这次是景元曜亲自看着人布置的一辆车,不大却足够豪华精致,帘子用的是邻国进贡的蜀锦,连窗棂都是美玉雕饰而成,更不用说车里的装饰了,自有上好的香薰软烛,玉枕纱席。
依旧是二人同乘,宋澈觉得这车选得十分合心意,他半身靠在景元曜怀里刚好不显得逼仄。
“你就不同我说说你家人?”
宋澈明显地察觉到景元曜瞧着心情不大好,本着礼尚往来的意思,想引他开口说说话。
“没什么可说的,”景元曜的语气听不出喜怒,但还是继续说到:“我母后前些年去世了,现在打理后宫的是继后荣氏。”
“我知。”
“母后诞有二子,我和大哥,母后去世后,大哥自请领兵去镇守边疆了,几年未曾见过一面。”
宋澈这么听着,总觉得在这云淡风轻的叙述下藏着厚重的感情。
他也不知道要怎么宽慰人,无言地捏了捏景元曜的手。
“大哥远在千里之外,知我昨日大婚,已经日夜兼程在赶来的路上了,等他到了我再带你去拜见。”
“嗯,定当恭候。”
宋澈听他如此说,心下已然明了,想必今日要去的就是继后的凤栖宫了。
车在宫门前稳稳地停下,景元曜撩开帘子闪身调下车,又转身去扶身后地宋澈。
宋澈本欲抓住他的手跳下来,谁知景元曜有心逗他,手忽然一松,他一个重心不稳竟直接从车上载到了景元曜怀里。
景元曜笑着接住他,顺势在他脸上啄了一口,惹得宋澈红着耳朵嗔怪道:“宫门之外,成何体统!”
朝服被他这么一折腾起了不少褶子,宋澈想低头打理,手却忽然被景元曜攥住了。
只听一个有些尖锐的嗓音自宫门处传来:“三皇弟与皇子妃感情当真如外人说的那般,琴瑟和鸣。”
景元曜看了他一眼,笑着说道:“多谢二皇兄挂念,我与惜辞定然是情深意浓的。”
景慕贤却仿佛没听见一般,摇着扇子笑着走到宋澈面前,细细端详了一番,赞道:“皇子妃果然好姿色,也怪不得三皇弟这次如此长情,非要闹着把人娶回府。”

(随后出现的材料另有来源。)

theorem Upd.to_regs (x : List (Nat × BitVec 64)) (h : Upd A s0 s) (a : A .regs = true) (k : s0.Inv → s.Inv → tasc x = true) : Upd A s0 { s with regs := x } :=
  { h with regs := .inl a, keeps := fun i => { h.keeps i with regs := k i (h.keeps i) } }
theorem Upd.to_ports (x : List (Nat × Port)) (h : Upd A s0 s) (a : A .ports = true) (k : s0.Inv → s.Inv → tasc x = true) : Upd A s0 { s with ports := x } :=
  { h with ports := .inl a, keeps := fun i => { h.keeps i with ports := k i (h.keeps i) } }
theorem Upd.to_hls (x : List (Nat × Hl)) (h : Upd A s0 s) (a : A .hls = true) (k : s0.Inv → s.Inv → tasc x = true) : Upd A s0 { s with hls := x } :=
  { h with hls := .inl a, keeps := fun i => { h.keeps i with hls := k i (h.keeps i) } }
theorem Upd.to_fns (x : List (Nat × Fn)) (h : Upd A s0 s) (a : A .fns = true) (k : s0.Inv → s.Inv → tasc x = true) : Upd A s0 { s with fns := x } :=
  { h with fns := .inl a, keeps := fun i => { h.keeps i with fns := k i (h.keeps i) } }
theorem Upd.to_accts (x : List (Nat × Acct)) (h : Upd A s0 s) (a : A .accts = true) (k : s0.Inv → s.Inv → tasc x = true) : Upd A s0 { s with accts := x } :=
  { h with accts := .inl a, keeps := fun i => { h.keeps i with accts := k i (h.keeps i) } }
theorem Upd.to_ctxs (x : List (Nat × CtxRt)) (h : Upd A s0 s) (a : A .ctxs = true) (k : s0.Inv → s.Inv → tasc x = true) : Upd A s0 { s with ctxs := x } :=
  { h with ctxs := .inl a, keeps := fun i => { h.keeps i with ctxs := k i (h.keeps i) } }
theorem Upd.to_trees (x : List (Nat × TreeRt)) (h : Upd A s0 s) (a : A .trees = true) (k : s0.Inv → s.Inv → tasc x = true) : Upd A s0 { s with trees := x } :=
  { h with trees := .inl a, keeps := fun i => { h.keeps i with trees := k i (h.keeps i) } }
theorem Upd.to_movs (x : List (Nat × MovCh)) (h : Upd A s0 s) (a : A .movs = true) (k : s0.Inv → s.Inv → tasc x = true) : Upd A s0 { s with movs := x } :=
  { h with movs := .inl a, keeps := fun i => { h.keeps i with movs := k i (h.keeps i) } }
theorem Upd.to_srcMsgs (x : List SrcMsg) (h : Upd A s0 s) (a : A .srcMsgs = true) : Upd A s0 { s with srcMsgs := x } :=
  { h with srcMsgs := .inl a, keeps := fun i => { h.keeps i with } }
theorem Upd.to_openMsgs (x : List OpenMsg) (h : Upd A s0 s) (a : A .openMsgs = true) : Upd A s0 { s with openMsgs := x } :=
  { h with openMsgs := .inl a, keeps := fun i => { h.keeps i with } }
theorem Upd.to_filter (x : List FilterEnt) (h : Upd A s0 s) (a : A .filter = true) : Upd A s0 { s with filter := x } :=
  { h with filter := .inl a, keeps := fun i => { h.keeps i with } }
theorem Upd.to_book (x : List BookEnt) (h : Upd A s0 s) (a : A .book = true) : Upd A s0 { s with book := x } :=
  { h with book := .inl a, keeps := fun i => { h.keeps i with } }
theorem Upd.to_keyCache (x : List (Nat × Nat × KeyEntry)) (h : Upd A s0 s) (a : A .keyCache = true) (k : s0.Inv → s.Inv → x.length ≤ 262144) : Upd A s0 { s with keyCache := x } :=
  { h with keyCache := .inl a, keeps := fun i => { h.keeps i with keyCache := k i (h.keeps i) } }
theorem Upd.to_rankCache (x : List (Nat × Nat × RankEntry)) (h : Upd A s0 s) (a : A .rankCache = true) (k : s0.Inv → s.Inv → x.length ≤ 65536) : Upd A s0 { s with rankCache := x } :=
  { h with rankCache := .inl a, keeps := fun i => { h.keeps i with rankCache := k i (h.keeps i) } }
theorem Upd.to_orders (x : List Order) (h : Upd A s0 s) (a : A .orders = true) : Upd A s0 { s with orders := x } :=
  { h with orders := .inl a, keeps := fun i => { h.keeps i with } }
theorem Upd.to_aptWaits (x : List AptWait) (h : Upd A s0 s) (a : A .aptWaits = true) : Upd A s0 { s with aptWaits := x } :=
  { h with aptWaits := .inl a, keeps := fun i => { h.keeps i with } }
theorem Upd.to_flushes (x : List Flush) (h : Upd A s0 s) (a : A .flushes = true) : Upd A s0 { s with flushes := x } :=
  { h with flushes := .inl a, keeps := fun i => { h.keeps i with } }
theorem Upd.to_notices (x : List Notice) (h : Upd A s0 s) (a : A .notices = true) : Upd A s0 { s with notices := x } :=
  { h with notices := .inl a, keeps := fun i => { h.keeps i with } }
theorem Upd.to_acctCmds (x : List AcctCmd) (h : Upd A s0 s) (a : A .acctCmds = true) : Upd A s0 { s with acctCmds := x } :=
  { h with acctCmds := .inl a, keeps := fun i => { h.keeps i with } }
theorem Upd.to_entries (x : List LEntry) (h : Upd A s0 s) (a : A .entries = true) : Upd A s0 { s with entries := x } :=
  { h with entries := .inl a, keeps := fun i => { h.keeps i with } }
theorem Upd.to_lmatches (x : List LMatch) (h : Upd A s0 s) (a : A .lmatches = true) : Upd A s0 { s with lmatches := x } :=
  { h with lmatches := .inl a, keeps := fun i => { h.keeps i with } }
theorem Upd.to_ovfBufs (x : List OvfBuf) (h : Upd A s0 s) (a : A .ovfBufs = true) : Upd A s0 { s with ovfBufs := x } :=
  { h with ovfBufs := .inl a, keeps := fun i => { h.keeps i with } }
theorem Upd.to_tags (x : List Tag) (h : Upd A s0 s) (a : A .tags = true) : Upd A s0 { s with tags := x } :=
  { h with tags := .inl a, keeps := fun i => { h.keeps i with } }
theorem Upd.to_moveWait (x : List MoveWait) (h : Upd A s0 s) (a : A .moveWait = true) : Upd A s0 { s with moveWait := x } :=
  { h with moveWait := .inl a, keeps := fun i => { h.keeps i with } }
theorem Upd.to_movOwn (x : List MovWrite) (h : Upd A s0 s) (a : A .movOwn = true) : Upd A s0 { s with movOwn := x } :=
  { h with movOwn := .inl a, keeps := fun i => { h.keeps i with } }
theorem Upd.to_ctxSent (x : List (Nat × CtxWin)) (h : Upd A s0 s) (a : A .ctxSent = true) : Upd A s0 { s with ctxSent := x } :=
  { h with ctxSent := .inl a, keeps := fun i => { h.keeps i with } }
theorem Upd.to_clhIn (x : List Record) (h : Upd A s0 s) (a : A .clhIn = true) : Upd A s0 { s with clhIn := x } :=
  { h with clhIn := .inl a, keeps := fun i => { h.keeps i with } }
theorem Upd.to_tptIn (x : List Packet) (h : Upd A s0 s) (a : A .tptIn = true) : Upd A s0 { s with tptIn := x } :=
  { h with tptIn := .inl a, keeps := fun i => { h.keeps i with } }
theorem Upd.to_relayIn (x : List (Nat × Nat)) (h : Upd A s0 s) (a : A .relayIn = true) : Upd A s0 { s with relayIn := x } :=
  { h with relayIn := .inl a, keeps := fun i => { h.keeps i with } }
theorem Upd.to_mgIn (x : List Packet) (h : Upd A s0 s) (a : A .mgIn = true) : Upd A s0 { s with mgIn := x } :=
  { h with mgIn := .inl a, keeps := fun i => { h.keeps i with } }
theorem Upd.to_mcIn (x : List Packet) (h : Upd A s0 s) (a : A .mcIn = true) : Upd A s0 { s with mcIn := x } :=
  { h with mcIn := .inl a, keeps := fun i => { h.keeps i with } }
theorem Upd.to_fifelIn (x : List Packet) (h : Upd A s0 s) (a : A .fifelIn = true) : Upd A s0 { s with fifelIn := x } :=
  { h with fifelIn := .inl a, keeps := fun i => { h.keeps i with } }
theorem Upd.to_qsRx (x : List QsArr) (h : Upd A s0 s) (a : A .qsRx = true) : Upd A s0 { s with qsRx := x } :=
  { h with qsRx := .inl a, keeps := fun i => { h.keeps i with } }
theorem Upd.to_qsHere (x : List QsArr) (h : Upd A s0 s) (a : A .qsHere = true) : Upd A s0 { s with qsHere := x } :=
  { h with qsHere := .inl a, keeps := fun i => { h.keeps i with } }
theorem Upd.to_qsWait (x : List QsWait) (h : Upd A s0 s) (a : A .qsWait = true) : Upd A s0 { s with qsWait := x } :=
  { h with qsWait := .inl a, keeps := fun i => { h.keeps i with } }
theorem Upd.to_qsInj (x : List QsWait) (h : Upd A s0 s) (a : A .qsInj = true) (k : s0.Inv → s.Inv → x.length ≤ 4096) : Upd A s0 { s with qsInj := x } :=
  { h with qsInj := .inl a, keeps := fun i => { h.keeps i with qsInj := k i (h.keeps i) } }
theorem Upd.to_samples (x : List Nat) (h : Upd A s0 s) (a : A .samples = true) : Upd A s0 { s with samples := x } :=
  { h with samples := .inl a, keeps := fun i => { h.keeps i with } }
theorem Upd.to_sampleLost (x : Nat) (h : Upd A s0 s) (a : A .sampleLost = true) : Upd A s0 { s with sampleLost := x } :=
  { h with sampleLost := .inl a, keeps := fun i => { h.keeps i with } }
theorem Upd.to_hmk (x : Hmk) (h : Upd A s0 s) (a : A .hmk = true) : Upd A s0 { s with hmk := x } :=
  { h with hmk := .inl a, keeps := fun i => { h.keeps i with } }
theorem Upd.to_clh (x : Clh) (h : Upd A s0 s) (a : A .clh = true) (k : s0.Inv → s.Inv → x.flashQ.length ≤ 64) : Upd A s0 { s with clh := x } :=
  { h with clh := .inl a, keeps := fun i => { h.keeps i with flashQ := k i (h.keeps i) } }
theorem Upd.to_pwr (x : Pwr) (h : Upd A s0 s) (a : A .pwr = true) (k : s0.Inv → s.Inv → x.lossArea.length ≤ 64) : Upd A s0 { s with pwr := x } :=
  { h with pwr := .inl a, keeps := fun i => { h.keeps i with lossArea := k i (h.keeps i) } }
theorem Upd.to_boot (x : Boot) (h : Upd A s0 s) (a : A .boot = true) : Upd A s0 { s with boot := x } :=
  { h with boot := .inl a, keeps := fun i => { h.keeps i with } }
theorem Upd.to_izg (x : Izg) (h : Upd A s0 s) (a : A .izg = true) (k : s0.Inv → s.Inv → x.mg.length ≤ 64 ∧ x.summary.length ≤ 16384) : Upd A s0 { s with izg := x } :=
  { h with izg := .inl a, keeps := fun i => { h.keeps i with mg := (k i (h.keeps i)).1, summary := (k i (h.keeps i)).2 } }
theorem Upd.to_wakeLow (x : List Nat) (h : Upd A s0 s) (a : A .wakeLow = true) : Upd A s0 { s with wakeLow := x } :=
  { h with wakeLow := .inl a, keeps := fun i => { h.keeps i with } }
theorem Upd.to_trigFall (x : Option Nat) (h : Upd A s0 s) (a : A .trigFall = true) : Upd A s0 { s with trigFall := x } :=
  { h with trigFall := .inl a, keeps := fun i => { h.keeps i with } }
theorem Upd.to_clk (x : Nat) (h : Upd A s0 s) (a : A .clk = true) : Upd A s0 { s with clk := x } :=
  { h with clk := .inl a, keeps := fun i => { h.keeps i with } }
theorem Upd.to_rotate (x : List (Nat × Nat)) (h : Upd A s0 s) (a : A .rotate = true) : Upd A s0 { s with rotate := x } :=
  { h with rotate := .inl a, keeps := fun i => { h.keeps i with } }
theorem Upd.to_freeCtr (x : Nat) (h : Upd A s0 s) (a : A .freeCtr = true) : Upd A s0 { s with freeCtr := x } :=
  { h with freeCtr := .inl a, keeps := fun i => { h.keeps i with } }
theorem Upd.to_nextId (x : Nat) (h : Upd A s0 s) (a : A .nextId = true) : Upd A s0 { s with nextId := x } :=
  { h with nextId := .inl a, keeps := fun i => { h.keeps i with } }
theorem Upd.to_out (x : List Emit) (h : Upd A s0 s) (a : A .out = true) : Upd A s0 { s with out := x } :=
  { h with out := .inl a, keeps := fun i => { h.keeps i with } }
theorem Upd.to_pending (x : List Instr) (h : Upd A s0 s) (a : A .pending = true) : Upd A s0 { s with pending := x } :=
  { h with pending := .inl a, keeps := fun i => { h.keeps i with } }
/-! Updates of several parts at once. -/
theorem Upd.to_filter_book (x0 : List FilterEnt) (x1 : List BookEnt) (h : Upd A s0 s) (a0 : A .filter = true) (a1 : A .book = true)  :
    Upd A s0 { s with filter := x0, book := x1 } :=
  { h with filter := .inl a0, book := .inl a1, keeps := fun i => { h.keeps i with  } }
theorem Upd.to_srcMsgs_entries_lmatches (x0 : List SrcMsg) (x1 : List LEntry) (x2 : List LMatch) (h : Upd A s0 s) (a0 : A .srcMsgs = true) (a1 : A .entries = true) (a2 : A .lmatches = true)  :
    Upd A s0 { s with srcMsgs := x0, entries := x1, lmatches := x2 } :=
  { h with srcMsgs := .inl a0, entries := .inl a1, lmatches := .inl a2, keeps := fun i => { h.keeps i with  } }
theorem Upd.to_orders_notices (x0 : List Order) (x1 : List Notice) (h : Upd A s0 s) (a0 : A .orders = true) (a1 : A .notices = true)  :
    Upd A s0 { s with orders := x0, notices := x1 } :=
  { h with orders := .inl a0, notices := .inl a1, keeps := fun i => { h.keeps i with  } }
theorem Upd.to_samples_sampleLost (x0 : List Nat) (x1 : Nat) (h : Upd A s0 s) (a0 : A .samples = true) (a1 : A .sampleLost = true)  :
    Upd A s0 { s with samples := x0, sampleLost := x1 } :=
  { h with samples := .inl a0, sampleLost := .inl a1, keeps := fun i => { h.keeps i with  } }
theorem Upd.to_srcMsgs_aptWaits_lmatches (x0 : List SrcMsg) (x1 : List AptWait) (x2 : List LMatch) (h : Upd A s0 s) (a0 : A .srcMsgs = true) (a1 : A .aptWaits = true) (a2 : A .lmatches = true)  :
    Upd A s0 { s with srcMsgs := x0, aptWaits := x1, lmatches := x2 } :=
  { h with srcMsgs := .inl a0, aptWaits := .inl a1, lmatches := .inl a2, keeps := fun i => { h.keeps i with  } }
theorem Upd.to_hmk_clh (x0 : Hmk) (x1 : Clh) (h : Upd A s0 s) (a0 : A .hmk = true) (a1 : A .clh = true) (k1 : s0.Inv → s.Inv → x1.flashQ.length ≤ 64) :
    Upd A s0 { s with hmk := x0, clh := x1 } :=
  { h with hmk := .inl a0, clh := .inl a1, keeps := fun i => { h.keeps i with flashQ := k1 i (h.keeps i) } }
theorem Upd.to_clh_pwr (x0 : Clh) (x1 : Pwr) (h : Upd A s0 s) (a0 : A .clh = true) (a1 : A .pwr = true) (k0 : s0.Inv → s.Inv → x0.flashQ.length ≤ 64) (k1 : s0.Inv → s.Inv → x1.lossArea.length ≤ 64) :
    Upd A s0 { s with clh := x0, pwr := x1 } :=
  { h with clh := .inl a0, pwr := .inl a1, keeps := fun i => { h.keeps i with flashQ := k0 i (h.keeps i), lossArea := k1 i (h.keeps i) } }
theorem Upd.to_hls_izg (x0 : List (Nat × Hl)) (x1 : Izg) (h : Upd A s0 s) (a0 : A .hls = true) (a1 : A .izg = true) (k0 : s0.Inv → s.Inv → tasc x0 = true) (k1 : s0.Inv → s.Inv → x1.mg.length ≤ 64 ∧ x1.summary.length ≤ 16384) :
    Upd A s0 { s with hls := x0, izg := x1 } :=
  { h with hls := .inl a0, izg := .inl a1, keeps := fun i => { h.keeps i with hls := k0 i (h.keeps i), mg := (k1 i (h.keeps i)).1, summary := (k1 i (h.keeps i)).2 } }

这话说的倒是一针见血,既讽刺了景元曜风流成性,又贬低了宋澈的颜面。
宋澈在心底冷笑一声,只觉得这挑拨关系的伎俩未免拙劣了些。
只见他用漠视的眼光看了景慕贤一眼,面无表情地说了句“二皇兄安好”。
景慕贤有些不甘地想再说两句,可是宋澈懒得理会他,便转头笑着对景元曜道:“夫君,不是说还要去拜见父皇母后么,让父皇母后久等了可不合规矩。”
景慕贤的脸色变得难看起来,这是把他当作空气吗?
这话一出,景元曜甚至怀疑自己是幻听了。
惜辞刚刚叫了什么?是在叫他吗?刚刚是在叫他夫君吗?
他控制不住自己内心的雀跃,牵起宋澈往前走去,瞬间忘记了不愉快,转头时笑得一脸灿烂。
景慕贤实实在在被无视了,只能郁闷地紧随其后步入殿门。
皇帝端坐在上首,多寿弯着腰侍立在一旁,继后坐在他身边的位置,脸上显然是用心打扮一番过的,仔细看来倒有一股别样的风韵。
“老三带着平宁侯家的孩子来了,快坐!”继后笑着招呼道,俨然一副主人姿态。
景元曜牵着宋澈的手走到殿前,规规矩矩三跪九叩地行了跪拜礼,皇帝方才抬起眼皮看了他们一眼,淡淡地“嗯”了一声。
“平宁侯近来身体可还安好啊?”继后热络道。
宋澈不卑不亢地答道:“劳皇后娘娘挂心,家父一切安好。”
继后看着他们,欣慰地点点头,转头笑着朝皇帝说道:“如今身边老三可是有个固定的人了,总算让皇上省了不少心。”
“如今宋家的孩子入了府,可要宽容大度,毕竟老三这孩子玩心重,从小就朝三暮四的,干什么都没个长性,现在总算能让他收收心,像他二哥一样,学着替皇上分忧。”
景元曜冷笑一声,“二哥才德出众,儿臣自愧不如,儿臣来时还听坊间皆言二哥礼贤下士,贤明不输先皇呢。”
皇帝皱眉道:“一群愚民口出无知之言罢了。”
继后也瞬时花容失色,怒道:“如今这百姓可是越来越不好管束了!”
景慕贤原本冷眼旁观,一听这话吓得脸色一变,生生从座位上滚下来,战战兢兢申辩道:“父皇,儿臣实在惶恐!”
景元曜于是趁机跪在厅前,朗声道:“父皇,儿臣自知愚钝,文不成武不就,如今自请替父皇巡查我南方皇土,为父皇分忧!”
德敬帝有些恼怒地看着景元曜准备得面面俱到,竟一时想不出拒绝的理由。
“都起来吧,此事容后再议。”
宋澈却是想不明白景元曜在闵都待的好好的,为何突然请命去南方受罪。
他把景元曜一时的许诺当做戏言,却不曾想听者无意,说者有心。